Belko Industries is a fairly generic American company operating in Bogota, Colombia. They … help facilitate other American companies’ hiring practices? Or something? The truth of Belko is revealed when a voice comes over the intercom and announces to the 70+ employees — regular corporate drones chit-chatting with each other over their morning coffee — that unless they kill two of their own number, they will face dire consequences. There’s some necessary going through the motions that follow: the employees think this is a prank, they scoff, they maybe take a wary look around the cubicles, but nobody takes it seriously. But then the heads of four employees randomly explode, and steel panels bar the doors and windows. The intercom voice delivers the new orders: of the 76 remaining Belko employees, 30 must be killed in two hours or else 60 will die. And we’re off to the races with one of the bloodiest horror movies in recent memory.
The paranoia and violence ramps up pretty quickly once everyone at Belko accepts that what’s happening is real. Major players emerge, including Tony Goldwyn as the company’s COO and John C. McGinley, who we saw in the beginning leering at female employees. We learn both are former special forces, and they take up the task of rounding up 30 to be killed. John Gallagher Jr. is our designated white hat who opposes the killings and must face his own moral dilemmas as a result. The rest of the cast includes Melonie Diaz, Sean Gunn, Michael Rooker, and a bunch of other familiar faces. There’s a ruthlessness to the casting: if an actor is wholly unfamiliar to you, odds are they’re going to be one of the masses who get killed.
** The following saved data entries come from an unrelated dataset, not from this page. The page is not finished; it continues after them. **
theorem Encoding.vand (d : BitVec 5) (a : BitVec 5) (b : BitVec 5) (g : BitVec 2) (w : BitVec 2) (s : BitVec 3) : Encoding.Statement (.vand d a b g w s) := by
  intro _ hw
  refine decode_of _ _ ?_ hw rfl
  show decodeMajor (fmtV 0x22#6 d a b g w 0x6#4 s) = _
  rw [decodeMajor_22 _ (fmtV_26_6 ..)]
  simp only [decodeVint, fmtV_21_5, fmtV_16_5, fmtV_11_5, fmtV_9_2, fmtV_7_2, fmtV_3_4, fmtV_0_3]

theorem Encoding.vor (d : BitVec 5) (a : BitVec 5) (b : BitVec 5) (g : BitVec 2) (w : BitVec 2) (s : BitVec 3) : Encoding.Statement (.vor d a b g w s) := by
  intro _ hw
  refine decode_of _ _ ?_ hw rfl
  show decodeMajor (fmtV 0x22#6 d a b g w 0x7#4 s) = _
  rw [decodeMajor_22 _ (fmtV_26_6 ..)]
  simp only [decodeVint, fmtV_21_5, fmtV_16_5, fmtV_11_5, fmtV_9_2, fmtV_7_2, fmtV_3_4, fmtV_0_3]

theorem Encoding.vxor (d : BitVec 5) (a : BitVec 5) (b : BitVec 5) (g : BitVec 2) (w : BitVec 2) (s : BitVec 3) : Encoding.Statement (.vxor d a b g w s) := by
  intro _ hw
  refine decode_of _ _ ?_ hw rfl
  show decodeMajor (fmtV 0x22#6 d a b g w 0x8#4 s) = _
  rw [decodeMajor_22 _ (fmtV_26_6 ..)]
  simp only [decodeVint, fmtV_21_5, fmtV_16_5, fmtV_11_5, fmtV_9_2, fmtV_7_2, fmtV_3_4, fmtV_0_3]

theorem Encoding.vsll (d : BitVec 5) (a : BitVec 5) (b : BitVec 5) (g : BitVec 2) (w : BitVec 2) (s : BitVec 3) : Encoding.Statement (.vsll d a b g w s) := by
  intro _ hw
  refine decode_of _ _ ?_ hw rfl
  show decodeMajor (fmtV 0x22#6 d a b g w 0x9#4 s) = _
  rw [decodeMajor_22 _ (fmtV_26_6 ..)]
  simp only [decodeVint, fmtV_21_5, fmtV_16_5, fmtV_11_5, fmtV_9_2, fmtV_7_2, fmtV_3_4, fmtV_0_3]

theorem Encoding.vsrl (d : BitVec 5) (a : BitVec 5) (b : BitVec 5) (g : BitVec 2) (w : BitVec 2) (s : BitVec 3) : Encoding.Statement (.vsrl d a b g w s) := by
  intro _ hw
  refine decode_of _ _ ?_ hw rfl
  show decodeMajor (fmtV 0x22#6 d a b g w 0xA#4 s) = _
  rw [decodeMajor_22 _ (fmtV_26_6 ..)]
  simp only [decodeVint, fmtV_21_5, fmtV_16_5, fmtV_11_5, fmtV_9_2, fmtV_7_2, fmtV_3_4, fmtV_0_3]

theorem Encoding.vsra (d : BitVec 5) (a : BitVec 5) (b : BitVec 5) (g : BitVec 2) (w : BitVec 2) (s : BitVec 3) : Encoding.Statement (.vsra d a b g w s) := by
  intro _ hw
  refine decode_of _ _ ?_ hw rfl
  show decodeMajor (fmtV 0x22#6 d a b g w 0xB#4 s) = _
  rw [decodeMajor_22 _ (fmtV_26_6 ..)]
  simp only [decodeVint, fmtV_21_5, fmtV_16_5, fmtV_11_5, fmtV_9_2, fmtV_7_2, fmtV_3_4, fmtV_0_3]

theorem Encoding.vfadd (d : BitVec 5) (a : BitVec 5) (b : BitVec 5) (g : BitVec 2) (w : BitVec 2) (s : BitVec 3) : Encoding.Statement (.vfadd d a b g w s) := by
  intro _ hw
  refine decode_of _ _ ?_ hw rfl
  show decodeMajor (fmtV 0x23#6 d a b g w 0#4 s) = _
  rw [decodeMajor_23 _ (fmtV_26_6 ..)]
  simp only [decodeVfp, fmtV_21_5, fmtV_16_5, fmtV_11_5, fmtV_9_2, fmtV_7_2, fmtV_3_4, fmtV_0_3]

theorem Encoding.vfsub (d : BitVec 5) (a : BitVec 5) (b : BitVec 5) (g : BitVec 2) (w : BitVec 2) (s : BitVec 3) : Encoding.Statement (.vfsub d a b g w s) := by
  intro _ hw
  refine decode_of _ _ ?_ hw rfl
  show decodeMajor (fmtV 0x23#6 d a b g w 0x1#4 s) = _
  rw [decodeMajor_23 _ (fmtV_26_6 ..)]
  simp only [decodeVfp, fmtV_21_5, fmtV_16_5, fmtV_11_5, fmtV_9_2, fmtV_7_2, fmtV_3_4, fmtV_0_3]

theorem Encoding.vfmul (d : BitVec 5) (a : BitVec 5) (b : BitVec 5) (g : BitVec 2) (w : BitVec 2) (s : BitVec 3) : Encoding.Statement (.vfmul d a b g w s) := by
  intro _ hw
  refine decode_of _ _ ?_ hw rfl
  show decodeMajor (fmtV 0x23#6 d a b g w 0x2#4 s) = _
  rw [decodeMajor_23 _ (fmtV_26_6 ..)]
  simp only [decodeVfp, fmtV_21_5, fmtV_16_5, fmtV_11_5, fmtV_9_2, fmtV_7_2, fmtV_3_4, fmtV_0_3]

theorem Encoding.vfmin (d : BitVec 5) (a : BitVec 5) (b : BitVec 5) (g : BitVec 2) (w : BitVec 2) (s : BitVec 3) : Encoding.Statement (.vfmin d a b g w s) := by
  intro _ hw
  refine decode_of _ _ ?_ hw rfl
  show decodeMajor (fmtV 0x23#6 d a b g w 0x3#4 s) = _
  rw [decodeMajor_23 _ (fmtV_26_6 ..)]
  simp only [decodeVfp, fmtV_21_5, fmtV_16_5, fmtV_11_5, fmtV_9_2, fmtV_7_2, fmtV_3_4, fmtV_0_3]

theorem Encoding.vfmax (d : BitVec 5) (a : BitVec 5) (b : BitVec 5) (g : BitVec 2) (w : BitVec 2) (s : BitVec 3) : Encoding.Statement (.vfmax d a b g w s) := by
  intro _ hw
  refine decode_of _ _ ?_ hw rfl
  show decodeMajor (fmtV 0x23#6 d a b g w 0x4#4 s) = _
  rw [decodeMajor_23 _ (fmtV_26_6 ..)]
  simp only [decodeVfp, fmtV_21_5, fmtV_16_5, fmtV_11_5, fmtV_9_2, fmtV_7_2, fmtV_3_4, fmtV_0_3]

theorem Encoding.vfdiv (d : BitVec 5) (a : BitVec 5) (b : BitVec 5) (g : BitVec 2) (w : BitVec 2) (s : BitVec 3) : Encoding.Statement (.vfdiv d a b g w s) := by
  intro _ hw
  refine decode_of _ _ ?_ hw rfl
  show decodeMajor (fmtV 0x23#6 d a b g w 0x5#4 s) = _
  rw [decodeMajor_23 _ (fmtV_26_6 ..)]
  simp only [decodeVfp, fmtV_21_5, fmtV_16_5, fmtV_11_5, fmtV_9_2, fmtV_7_2, fmtV_3_4, fmtV_0_3]

theorem Encoding.vfsqrt (d : BitVec 5) (a : BitVec 5) (g : BitVec 2) (w : BitVec 2) (s : BitVec 3) : Encoding.Statement (.vfsqrt d a g w s) := by
  intro _ hw
  refine decode_of _ _ ?_ hw rfl
  show decodeMajor (fmtV 0x23#6 d a 0#5 g w 0x6#4 s) = _
  rw [decodeMajor_23 _ (fmtV_26_6 ..)]
  simp only [decodeVfp, fmtV_21_5, fmtV_16_5, fmtV_9_2, fmtV_7_2, fmtV_3_4, fmtV_0_3]

theorem Encoding.vfrcp (d : BitVec 5) (a : BitVec 5) (g : BitVec 2) (w : BitVec 2) (s : BitVec 3) : Encoding.Statement (.vfrcp d a g w s) := by
  intro _ hw
  refine decode_of _ _ ?_ hw rfl
  show decodeMajor (fmtV 0x23#6 d a 0#5 g w 0x7#4 s) = _
  rw [decodeMajor_23 _ (fmtV_26_6 ..)]
  simp only [decodeVfp, fmtV_21_5, fmtV_16_5, fmtV_9_2, fmtV_7_2, fmtV_3_4, fmtV_0_3]

theorem Encoding.vfrsq (d : BitVec 5) (a : BitVec 5) (g : BitVec 2) (w : BitVec 2) (s : BitVec 3) : Encoding.Statement (.vfrsq d a g w s) := by
  intro _ hw
  refine decode_of _ _ ?_ hw rfl
  show decodeMajor (fmtV 0x23#6 d a 0#5 g w 0x8#4 s) = _
  rw [decodeMajor_23 _ (fmtV_26_6 ..)]
  simp only [decodeVfp, fmtV_21_5, fmtV_16_5, fmtV_9_2, fmtV_7_2, fmtV_3_4, fmtV_0_3]

theorem Encoding.vfexp2 (d : BitVec 5) (a : BitVec 5) (g : BitVec 2) (w : BitVec 2) (s : BitVec 3) : Encoding.Statement (.vfexp2 d a g w s) := by
  intro _ hw
  refine decode_of _ _ ?_ hw rfl
  show decodeMajor (fmtV 0x23#6 d a 0#5 g w 0x9#4 s) = _
  rw [decodeMajor_23 _ (fmtV_26_6 ..)]
  simp only [decodeVfp, fmtV_21_5, fmtV_16_5, fmtV_9_2, fmtV_7_2, fmtV_3_4, fmtV_0_3]

theorem Encoding.vflog2 (d : BitVec 5) (a : BitVec 5) (g : BitVec 2) (w : BitVec 2) (s : BitVec 3) : Encoding.Statement (.vflog2 d a g w s) := by
  intro _ hw
  refine decode_of _ _ ?_ hw rfl
  show decodeMajor (fmtV 0x23#6 d a 0#5 g w 0xA#4 s) = _
  rw [decodeMajor_23 _ (fmtV_26_6 ..)]
  simp only [decodeVfp, fmtV_21_5, fmtV_16_5, fmtV_9_2, fmtV_7_2, fmtV_3_4, fmtV_0_3]

theorem Encoding.vfma (d : BitVec 5) (a : BitVec 5) (b : BitVec 5) (g : BitVec 2) (w : BitVec 2) (s : BitVec 3) : Encoding.Statement (.vfma d a b g w s) := by
  intro _ hw
  refine decode_of _ _ ?_ hw rfl
  show decodeMajor (fmtV 0x24#6 d a b g w 0#4 s) = _
  rw [decodeMajor_24 _ (fmtV_26_6 ..)]
  simp only [decodeVfma, fmtV_21_5, fmtV_16_5, fmtV_11_5, fmtV_9_2, fmtV_7_2, fmtV_3_4, fmtV_0_3]

theorem Encoding.vfms (d : BitVec 5) (a : BitVec 5) (b : BitVec 5) (g : BitVec 2) (w : BitVec 2) (s : BitVec 3) : Encoding.Statement (.vfms d a b g w s) := by
  intro _ hw
  refine decode_of _ _ ?_ hw rfl
  show decodeMajor (fmtV 0x24#6 d a b g w 0x1#4 s) = _
  rw [decodeMajor_24 _ (fmtV_26_6 ..)]
  simp only [decodeVfma, fmtV_21_5, fmtV_16_5, fmtV_11_5, fmtV_9_2, fmtV_7_2, fmtV_3_4, fmtV_0_3]

theorem Encoding.vfnma (d : BitVec 5) (a : BitVec 5) (b : BitVec 5) (g : BitVec 2) (w : BitVec 2) (s : BitVec 3) : Encoding.Statement (.vfnma d a b g w s) := by
  intro _ hw
  refine decode_of _ _ ?_ hw rfl
  show decodeMajor (fmtV 0x24#6 d a b g w 0x2#4 s) = _
  rw [decodeMajor_24 _ (fmtV_26_6 ..)]
  simp only [decodeVfma, fmtV_21_5, fmtV_16_5, fmtV_11_5, fmtV_9_2, fmtV_7_2, fmtV_3_4, fmtV_0_3]

theorem Encoding.vcvt (d : BitVec 5) (a : BitVec 5) (p : BitVec 5) (g : BitVec 2) (e : BitVec 2) (r : BitVec 3) (s : BitVec 3) : Encoding.Statement (.vcvt d a p g e r s) := by
  intro _ hw
  refine decode_of _ _ ?_ hw rfl
  show decodeMajor (fmtV 0x25#6 d a p g e (0#1 ++ r) s) = _
  rw [decodeMajor_25 _ (fmtV_26_6 ..)]
  simp only [decodeVcvt, fmtV_21_5, fmtV_16_5, fmtV_11_5, fmtV_9_2, fmtV_7_2, fmtV_6_1, fmtV_3_3, fmtV_0_3, cat_1_3_0_3, cat_1_3_3_1]

theorem Encoding.vqmx (d : BitVec 5) (a : BitVec 5) (p : BitVec 5) (e : BitVec 2) (s : BitVec 3) : Encoding.Statement (.vqmx d a p e s) := by
  intro _ hw
  refine decode_of _ _ ?_ hw rfl
  show decodeMajor (fmtV 0x25#6 d a p 0#2 e 0x8#4 s) = _
  rw [decodeMajor_25 _ (fmtV_26_6 ..)]
  simp only [decodeVcvt, fmtV_21_5, fmtV_16_5, fmtV_11_5, fmtV_9_2, fmtV_7_2, fmtV_6_1, fmtV_3_3, fmtV_0_3]
  rfl

theorem Encoding.vdqmx (d : BitVec 5) (a : BitVec 5) (p : BitVec 5) (e : BitVec 2) (s : BitVec 3) : Encoding.Statement (.vdqmx d a p e s) := by
  intro _ hw
  refine decode_of _ _ ?_ hw rfl
  show decodeMajor (fmtV 0x25#6 d a p 0#2 e 0x9#4 s) = _
  rw [decodeMajor_25 _ (fmtV_26_6 ..)]
  simp only [decodeVcvt, fmtV_21_5, fmtV_16_5, fmtV_11_5, fmtV_9_2, fmtV_7_2, fmtV_6_1, fmtV_3_3, fmtV_0_3]
  rfl

theorem Encoding.vxdec (d : BitVec 5) (a : BitVec 5) (s : BitVec 3) : Encoding.Statement (.vxdec d a s) := by
  intro _ hw
  refine decode_of _ _ ?_ hw rfl
  show decodeMajor (fmtV 0x25#6 d a 0#5 0#2 0#2 0xA#4 s) = _
  rw [decodeMajor_25 _ (fmtV_26_6 ..)]
  simp only [decodeVcvt, fmtV_21_5, fmtV_16_5, fmtV_11_5, fmtV_9_2, fmtV_7_2, fmtV_6_1, fmtV_3_3, fmtV_0_3]
  rfl

theorem Encoding.vld (d : BitVec 5) (a : BitVec 5) (g : BitVec 2) (w : BitVec 2) (s : BitVec 3) : Encoding.Statement (.vld d a g w s) := by
  intro _ hw
  refine decode_of _ _ ?_ hw rfl
  show decodeMajor (fmtV 0x26#6 d a 0#5 g w 0#4 s) = _
  rw [decodeMajor_26 _ (fmtV_26_6 ..)]
  simp only [decodeVmem, fmtV_21_5, fmtV_16_5, fmtV_9_2, fmtV_7_2, fmtV_3_4, fmtV_0_3]

theorem Encoding.vst (d : BitVec 5) (a : BitVec 5) (g : BitVec 2) (w : BitVec 2) (s : BitVec 3) : Encoding.Statement (.vst d a g w s) := by
  intro _ hw
  refine decode_of _ _ ?_ hw rfl
  show decodeMajor (fmtV 0x26#6 d a 0#5 g w 0x1#4 s) = _
  rw [decodeMajor_26 _ (fmtV_26_6 ..)]
  simp only [decodeVmem, fmtV_21_5, fmtV_16_5, fmtV_9_2, fmtV_7_2, fmtV_3_4, fmtV_0_3]

theorem Encoding.vlds (d : BitVec 5) (a : BitVec 5) (b : BitVec 5) (g : BitVec 2) (w : BitVec 2) (s : BitVec 3) : Encoding.Statement (.vlds d a b g w s) := by
  intro _ hw
  refine decode_of _ _ ?_ hw rfl
  show decodeMajor (fmtV 0x26#6 d a b g w 0x2#4 s) = _
  rw [decodeMajor_26 _ (fmtV_26_6 ..)]
  simp only [decodeVmem, fmtV_21_5, fmtV_16_5, fmtV_11_5, fmtV_9_2, fmtV_7_2, fmtV_3_4, fmtV_0_3]

theorem Encoding.vsts (d : BitVec 5) (a : BitVec 5) (b : BitVec 5) (g : BitVec 2) (w : BitVec 2) (s : BitVec 3) : Encoding.Statement (.vsts d a b g w s) := by
  intro _ hw
  refine decode_of _ _ ?_ hw rfl
  show decodeMajor (fmtV 0x26#6 d a b g w 0x3#4 s) = _
  rw [decodeMajor_26 _ (fmtV_26_6 ..)]
  simp only [decodeVmem, fmtV_21_5, fmtV_16_5, fmtV_11_5, fmtV_9_2, fmtV_7_2, fmtV_3_4, fmtV_0_3]

theorem Encoding.vgather (d : BitVec 5) (a : BitVec 5) (b : BitVec 5) (g : BitVec 2) (w : BitVec 2) (s : BitVec 3) : Encoding.Statement (.vgather d a b g w s) := by
  intro _ hw
  refine decode_of _ _ ?_ hw rfl
  show decodeMajor (fmtV 0x26#6 d a b g w 0x4#4 s) = _
  rw [decodeMajor_26 _ (fmtV_26_6 ..)]
  simp only [decodeVmem, fmtV_21_5, fmtV_16_5, fmtV_11_5, fmtV_9_2, fmtV_7_2, fmtV_3_4, fmtV_0_3]

theorem Encoding.vscatter (d : BitVec 5) (a : BitVec 5) (b : BitVec 5) (g : BitVec 2) (w : BitVec 2) (s : BitVec 3) : Encoding.Statement (.vscatter d a b g w s) := by
  intro _ hw
  refine decode_of _ _ ?_ hw rfl
  show decodeMajor (fmtV 0x26#6 d a b g w 0x5#4 s) = _
  rw [decodeMajor_26 _ (fmtV_26_6 ..)]
  simp only [decodeVmem, fmtV_21_5, fmtV_16_5, fmtV_11_5, fmtV_9_2, fmtV_7_2, fmtV_3_4, fmtV_0_3]

theorem Encoding.vldb (d : BitVec 5) (a : BitVec 5) (n : BitVec 5) (g : BitVec 2) (w : BitVec 2) (s : BitVec 3) : Encoding.Statement (.vldb d a n g w s) := by
  intro _ hw
  refine decode_of _ _ ?_ hw rfl
  show decodeMajor (fmtV 0x26#6 d a n g w 0x6#4 s) = _
  rw [decodeMajor_26 _ (fmtV_26_6 ..)]
  simp only [decodeVmem, fmtV_21_5, fmtV_16_5, fmtV_11_5, fmtV_9_2, fmtV_7_2, fmtV_3_4, fmtV_0_3]

theorem Encoding.vstb (d : BitVec 5) (a : BitVec 5) (n : BitVec 5) (g : BitVec 2) (w : BitVec 2) (s : BitVec 3) : Encoding.Statement (.vstb d a n g w s) := by
  intro _ hw
  refine decode_of _ _ ?_ hw rfl
  show decodeMajor (fmtV 0x26#6 d a n g w 0x7#4 s) = _
  rw [decodeMajor_26 _ (fmtV_26_6 ..)]
  simp only [decodeVmem, fmtV_21_5, fmtV_16_5, fmtV_11_5, fmtV_9_2, fmtV_7_2, fmtV_3_4, fmtV_0_3]

theorem Encoding.vbcast (d : BitVec 5) (a : BitVec 5) (g : BitVec 2) (w : BitVec 2) (s : BitVec 3) : Encoding.Statement (.vbcast d a g w s) := by
  intro _ hw
  refine decode_of _ _ ?_ hw rfl
  show decodeMajor (fmtV 0x27#6 d a 0#5 g w 0#4 s) = _
  rw [decodeMajor_27 _ (fmtV_26_6 ..)]
  simp only [decodeVperm, fmtV_21_5, fmtV_16_5, fmtV_9_2, fmtV_7_2, fmtV_3_4, fmtV_0_3]

theorem Encoding.vmovg (d : BitVec 5) (a : BitVec 5) (b : BitVec 5) (g : BitVec 2) (w : BitVec 2) (s : BitVec 3) : Encoding.Statement (.vmovg d a b g w s) := by
  intro _ hw
  refine decode_of _ _ ?_ hw rfl
  show decodeMajor (fmtV 0x27#6 d a b g w 0x1#4 s) = _
  rw [decodeMajor_27 _ (fmtV_26_6 ..)]
  simp only [decodeVperm, fmtV_21_5, fmtV_16_5, fmtV_11_5, fmtV_9_2, fmtV_7_2, fmtV_3_4, fmtV_0_3]

theorem Encoding.vins (d : BitVec 5) (a : BitVec 5) (b : BitVec 5) (g : BitVec 2) (w : BitVec 2) (s : BitVec 3) : Encoding.Statement (.vins d a b g w s) := by
  intro _ hw
  refine decode_of _ _ ?_ hw rfl
  show decodeMajor (fmtV 0x27#6 d a b g w 0x2#4 s) = _
  rw [decodeMajor_27 _ (fmtV_26_6 ..)]
  simp only [decodeVperm, fmtV_21_5, fmtV_16_5, fmtV_11_5, fmtV_9_2, fmtV_7_2, fmtV_3_4, fmtV_0_3]

theorem Encoding.vperm (d : BitVec 5) (a : BitVec 5) (b : BitVec 5) (g : BitVec 2) (w : BitVec 2) (s : BitVec 3) : Encoding.Statement (.vperm d a b g w s) := by
  intro _ hw
  refine decode_of _ _ ?_ hw rfl
  show decodeMajor (fmtV 0x27#6 d a b g w 0x3#4 s) = _
  rw [decodeMajor_27 _ (fmtV_26_6 ..)]
  simp only [decodeVperm, fmtV_21_5, fmtV_16_5, fmtV_11_5, fmtV_9_2, fmtV_7_2, fmtV_3_4, fmtV_0_3]

theorem Encoding.vshuf (d : BitVec 5) (a : BitVec 5) (b : BitVec 5) (g : BitVec 2) (w : BitVec 2) (s : BitVec 3) : Encoding.Statement (.vshuf d a b g w s) := by
  intro _ hw
  refine decode_of _ _ ?_ hw rfl
  show decodeMajor (fmtV 0x27#6 d a b g w 0x4#4 s) = _
  rw [decodeMajor_27 _ (fmtV_26_6 ..)]
  simp only [decodeVperm, fmtV_21_5, fmtV_16_5, fmtV_11_5, fmtV_9_2, fmtV_7_2, fmtV_3_4, fmtV_0_3]

theorem Encoding.vred (d : BitVec 5) (a : BitVec 5) (o : BitVec 5) (g : BitVec 2) (w : BitVec 2) (s : BitVec 3) : Encoding.Statement (.vred d a o g w s) := by
  intro _ hw
  refine decode_of _ _ ?_ hw rfl
  show decodeMajor (fmtV 0x27#6 d a o g w 0x5#4 s) = _
  rw [decodeMajor_27 _ (fmtV_26_6 ..)]
  simp only [decodeVperm, fmtV_21_5, fmtV_16_5, fmtV_11_5, fmtV_9_2, fmtV_7_2, fmtV_3_4, fmtV_0_3]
The “social experiment” at Belko pretty quickly becomes indistinguishable from the serial horrors of your average Saw film. As moral quandaries go, kill-or-be-killed is neither novel nor, once you get into the nuts and bolts of it, all that fascinating. Not even when the movie tries to sell the corporate setting as a kind of social satire. What sets The Belko Experiment apart — on the occasions when it does set itself apart — is the sheer brutality of its execution. There is precious little finesse in the way that the killings are carried out; which is honestly good, because the few moments where director Greg McLean goes for finesse, it just feels tasteless. McLean is no stranger to brutality as a calling card. His Wolf Creek , the 2005 Australian horror movie about a pair of abducted young women who face off with a psychopath in the Outback, was similarly unremarkable from the torture-porn movies that were popular at the time, but it was carried off with such brutal simplicity that it demanded notice.
The Belko Experiment has been received with the same kind of mixed welcome Wolf Creek got. It’s nasty, brutal, nihilistic, and eager to wallow in the worst of humanity to make the point that … well, that humanity is the worst. It’s not going to be for every taste, to put it mildly, but there is a rawness to its horror that demands attention. It’s not admirable, but it is effective.